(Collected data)
-- ==== Sys2Proof/Certificates/Slice0/Obligations.lean ====
section
/-!
DEFINITION. The statements for the provers. Each clause of a statement is about one command, the state before it and what
holds after it: under its hypotheses on the state and the operands, exec answers a next state of which the rest holds.
-/
open Sys2Proof Sys2Proof.Machine

/-- Where a command waits at the front of the queue, a step is that command's effect on the state with the rest of the
queue. With an empty queue and no TCK cycle waiting a step passes one cycle of the TIME clock: the count of cycles
advances by 1; with TIME off nothing else changes; with TIME on, no slew and no set waiting the time of day advances
by 2 ns, wrapping with its 48 bits of seconds, and nothing else changes; a set that TOD_SET_NOW took puts the TOD at
the written time, makes it valid, counts a step and ends the command with TOD_DONE. Where a tester gives a TCK cycle
and VDD_AON is present, the step of an empty queue takes it too: the registers are those of the clock cycle alone;
with TRST_N low the test controller is in Test-Logic-Reset with BYPASS, else it takes the state that TMS selects. That
an empty queue passes a cycle, and takes a TCK cycle, is the model's choice (log entries 1 and 54). From rules R8,
R285, R286, R440, R469. -/
def Obligations.StepServesQueue : Prop :=
  (∀ (c : Instr) (q : List Instr) (s : State), s.pending = c :: q → step s = exec c { s with pending := q }) ∧
  (∀ s : State, s.pending = [] → s.tck = [] → s.on .pwrDomTime = false → step s = .next { s with now := s.now + 1 }) ∧
  (∀ s : State, s.Inv → s.pending = [] → s.tck = [] → s.on .pwrDomTime = true → s.on .timSlewing = false →
    s.on .timTodPend = false → ∃ t, step s = .next t ∧
    t.todFull = (s.todFull + 2 ^ 41) % (2 ^ 48 * 1000000000 * 2 ^ 40) ∧ t.now = s.now + 1 ∧
    Changes { s with now := s.now + 1 } t 0 [.timTodNow, .timTodLow]) ∧
  (∀ s : State, s.Inv → s.pending = [] → s.tck = [] → s.on .pwrDomTime = true → s.on .timTodPend = true → ∃ t, step s = .next t ∧
    t.todFull = unpackTime (s.rd .timTodSet) * 2 ^ 24 % (2 ^ 48 * 1000000000 * 2 ^ 40) ∧ t.now = s.now + 1 ∧
    t.rd .timTodPend = 0 ∧ t.rd .timTodValid = 1 ∧ t.rd .timTodGo = 0 ∧ (t.rd .timIntStatus).testBit Irq.timTodDone = true ∧
    t.rd .timTodStepsCnt = min (s.rd .timTodStepsCnt + 1) (2 ^ Field.width .timTodStepsCnt - 1) ∧ OnlyIn [.tim, .timLn] s t) ∧
  (∀ (c : TckCycle) (rest : List TckCycle) (s : State), s.pending = [] → s.tck = c :: rest → s.unpowered = false →
    ∃ t, step s = .next t ∧ t.tck = rest ∧ t.regs = s.tick.regs ∧
    (c.trstN = false → t.tap.ctl = .reset ∧ t.tap.instr = .bypass) ∧ (c.trstN = true → t.tap.ctl = s.tap.ctl.next c.tms))

/-- At reset the queue and the event FIFO are empty, no domain runs, every transmit lane is in OFF with both enables
low and its bias output clamped, every line and host receiver and PLL is OFF, the device address of the host bus is
0x50, the thermal levels are 100, 105 and 115 °C, and the FIFO levels, the mailbox size and the event format have the
values of their register tables. The driver and laser enables are low, the optics outputs and the line outputs high
impedance, INT_N released and QSPI_CS_N high, as unpowered. From rules R173, R338, R394, R436, R450, R454, R477, R489,
R508. -/
def Obligations.ResetState : Prop :=
  State.reset.pending = [] ∧ State.reset.evf = [] ∧
  (∀ f ∈ [Field.pwrDomMgmt, .pwrDomTime, .pwrDomXbar, .pwrDomLane, .pwrDomDecode, .pwrDomHost], State.reset.rd f = 0) ∧
  (∀ n < 8, State.reset.rd .ltxState n = 0 ∧ State.reset.rd .ltxDrvEn n = 0 ∧ State.reset.rd .ltxLsrEn n = 0 ∧
    State.reset.rd .optLnClamp n = 1 ∧ State.reset.rd .lrxState n = 0) ∧
  (∀ h < 16, State.reset.rd .hifState h = 0) ∧ (∀ p < 5, State.reset.rd .pllState p = 0) ∧
  State.reset.rd .mgtHbAddr = 0x50 ∧ State.reset.rd .thmWarnC = 100 ∧ State.reset.rd .thmThrC = 105 ∧
  State.reset.rd .thmCritC = 115 ∧ State.reset.rd .evfHwm = 0x3000 ∧ State.reset.rd .evfLwm = 0x2000 ∧
  State.reset.rd .mgtMbxSize = 2 ∧ State.reset.rd .evfFormat = 1 ∧
  (∀ n : Fin 8, State.reset.pin (.drvEn n) = .low ∧ State.reset.pin (.lsrEn n) = .low ∧ State.reset.pin (.obias n) = .highZ ∧
    State.reset.pin (.omod n) = .highZ ∧ State.reset.pin (.oaux n) = .highZ ∧ State.reset.pin (.ltx n) = .highZ) ∧
  State.reset.pin .intN = .highZ ∧ State.reset.pin .qspiCsN = .high

/-- The state after reset has its stores in canonical form, one exchange per line lane, an event FIFO within its RAM,
and the transmit enables as the transmit states have them. From rules R173, R299, R450. -/
def Obligations.ResetInvariants : Prop :=
  State.reset.Inv ∧ State.reset.pinsFollow

/-- From every state whose stores and byte memories are in canonical form, with one exchange for each of the eight
line lanes and no more words in the event FIFO than its RAM holds, a step that answers a next state answers one with
the same properties. The canonical form is how the model holds state. From rules R17, R299, R450. -/
def Obligations.StepKeepsInvariant : Prop :=
  ∀ s t : State, s.Inv → step s = .next t → t.Inv

/-- In every state that meets the invariant, each field as read, as in use and as the NVM holds it, in every instance
and element, is below 2 to the power of its width. From rules R15, R17, R506. -/
def Obligations.FieldsKeepTheirWidth : Prop :=
  ∀ (s : State) (f : Field) (n i : Nat), s.Inv →
  s.rd f n i < 2 ^ f.width ∧ s.use f n i < 2 ^ f.width ∧ s.nvmGet f n i < 2 ^ f.width

/-- For every command and every state, the command answers a next state, neither a fault nor a refusal, and the queue
of waiting commands is the same there. From rules R16, R17, R440. -/
def Obligations.EveryCommandAnswers : Prop :=
  ∀ (c : Instr) (s : State), ∃ t, exec c s = .next t ∧ t.pending = s.pending

/-- For every command that the table of blocks names a list for, the fields of every block outside its list, as read
and as in use, in every instance and element, are the same after it. From rules R17, R505, R506. -/
def Obligations.CommandsStayInTheirBlocks : Prop :=
  ∀ (c : Instr) (s t : State) (l : List Block), touches c = some l → exec c s = .next t → OnlyIn l s t

/-- Every command except the ends of an NVM write, an NVM load and a flash write, and the start and the completion of
a firmware download, leaves the NVM, the marks of the image slots and the module-information region as they were. From
rules R446, R447, R463, R469, R471. -/
def Obligations.NvmWriters : Prop :=
  ∀ (c : Instr) (s t : State), writesNvm c = false → exec c s = .next t → SameNvm s t

/-- From every state in which, for each of the eight lanes, DRV_EN and LSR_EN are low in OFF, CAL and FAULT, DRV_EN
alone is high in DRV_ON, and both are high in LSR_ON and ACTIVE, and in which no retained record holds a transmit
state or one of these enables, every step to a next state keeps all of this. From rules R173, R178, R382. -/
def Obligations.TransmitEnablesFollowStates : Prop :=
  ∀ s t : State, s.Inv → s.pinsFollow → step s = .next t → t.pinsFollow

### WHAT TO PRODUCE
Please report all lines in the entries where "clock" appears.

### COMPLETED TASK
queue. With an empty queue and no TCK cycle waiting a step passes one cycle of the TIME clock: the count of cycles
and VDD_AON is present, the step of an empty queue takes it too: the registers are those of the clock cycle alone;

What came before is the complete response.